> _TRY IT_:
Your answer must hold only the lines below from the line containing "q := s.hart.q.set" through the line containing "FCAP (R202). -/", each reproduced exactly.

> _RECORD SET_:
-- ==== Sys2Proof/Machine/Fibre.lean ====
section
/-! DEFINITION. Fibre instructions, majors 0x40 to 0x42 (10 R200 to R216, R384, 02 R39). -/

namespace Sys2Proof.Machine

/-! ### Fibres -/

/-- A fibre register. -/
def State.q (s : State) (r : QNum) : QReg := s.hart.q[r.val]
/-- Writing a fibre register: its planes have been written (R52). -/
def State.setQ (s : State) (r : QNum) (k : QReg) : State :=
  { s with hart := { s.hart with q := s.hart.q.set r.val { k with fresh := false } } }
/-- QPOS written. -/
def State.setQpos (s : State) (k : Qpos) : State := { s with hart := { s.hart with qpos := k } }
/-- The count n. -/
def QReg.n (k : QReg) : Nat := k.entries.length

/-- Entries 0 to po − 1 of a fibre that goes on under a tag; those at or above its count are zero in planes that nothing has
written (R52), else free values (R39, DESIGN CHOICE, log 14). -/
def State.keepEntries (s : State) (r : QNum) (po : Nat) (t : Tag) : List (Nat × Nat) × State :=
  let q := s.q r
  let k := (q.entries.take po).map fun e => (e.1, narrowValue t e.2)
  if k.length = po then (k, s)
  else if q.fresh then (k ++ List.replicate (po - k.length) (0, 0), s)
  else
    let (c, s) := s.fresh
    (k ++ (List.range (po - k.length)).map fun i =>
      let e := Config.staleEntry c (k.length + i)
      (e.1.toNat, narrowValue t e.2.toNat), s)

/-- Whether a fibre's storage stays poisoned when it is written from entry po on (R356). -/
def QReg.keepsPoison (k : QReg) (po : Nat) : Bool := k.poison && po != 0

/-- A value that `qcompact` and `qfromv` drop: integer 0 or floating ±0 (R213). -/
def isZeroElem (t : Tag) (x : Nat) : Bool := if tagFloat t then x % 2 ^ (tagBits t - 1) == 0 else x == 0

/-- QPOS.PO above FCAP (R202). -/
def State.poBad (s : State) : Bool × Nat := (decide (s.hart.fcap < s.hart.qpos.po), 5)

/-- Poisoned fibres among the sources (R356). -/
def State.fibresOk (s : State) (l : List QNum) : Run Unit := s.require (!l.any fun r => (s.q r).poison) s.registerBad

/-- Condition 1 of R202: bases, then groups above 8 registers. -/
def State.groupsOk (s : State) (gs : List Grp) : Run Unit := do
  s.require (gs.all Grp.aligned) (s.tagFault 1)
  s.require (gs.all Grp.fits) (s.tagFault 5)

/-- QPOS.PO as a divisible load or store of fibres leaves it. -/
def State.setPo (s : State) (n : Nat) : State := s.setQpos { s.hart.qpos with po := n }

/-- The entries from po that a divisible fibre instruction performs in this turn, of those up to m, and whether it stops before m
(R19, DESIGN CHOICE, log 61). -/
def State.entryShare (s : State) (po m : Nat) : Nat × Bool :=
  match s.hart.limit with
  | none => (m - po, false)
  | some n => (Nat.min n (m - po), decide (n < m - po))

/-! ### Loads, walks and stores (R207 to R209) -/

/-- The checks of one entry before any entry performs: the coordinate at 4 bytes, then the value at w bytes. -/
def State.checkEntry (s : State) (k : Access) (ca va : Word) (w : Nat) : Except Reject (Loc × Loc) := do
  let lc ← s.resolveIn s.hart.ctx k ca.toNat 4 4
  let lv ← s.resolveIn s.hart.ctx k va.toNat w w
  .ok (lc, lv)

> _SOLUTION_:
  { s with hart := { s.hart with q := s.hart.q.set r.val { k with fresh := false } } }
/-- QPOS written. -/
def State.setQpos (s : State) (k : Qpos) : State := { s with hart := { s.hart with qpos := k } }
/-- The count n. -/
def QReg.n (k : QReg) : Nat := k.entries.length

/-- Entries 0 to po − 1 of a fibre that goes on under a tag; those at or above its count are zero in planes that nothing has
written (R52), else free values (R39, DESIGN CHOICE, log 14). -/
def State.keepEntries (s : State) (r : QNum) (po : Nat) (t : Tag) : List (Nat × Nat) × State :=
  let q := s.q r
  let k := (q.entries.take po).map fun e => (e.1, narrowValue t e.2)
  if k.length = po then (k, s)
  else if q.fresh then (k ++ List.replicate (po - k.length) (0, 0), s)
  else
    let (c, s) := s.fresh
    (k ++ (List.range (po - k.length)).map fun i =>
      let e := Config.staleEntry c (k.length + i)
      (e.1.toNat, narrowValue t e.2.toNat), s)

/-- Whether a fibre's storage stays poisoned when it is written from entry po on (R356). -/
def QReg.keepsPoison (k : QReg) (po : Nat) : Bool := k.poison && po != 0

/-- A value that `qcompact` and `qfromv` drop: integer 0 or floating ±0 (R213). -/
def isZeroElem (t : Tag) (x : Nat) : Bool := if tagFloat t then x % 2 ^ (tagBits t - 1) == 0 else x == 0

/-- QPOS.PO above FCAP (R202). -/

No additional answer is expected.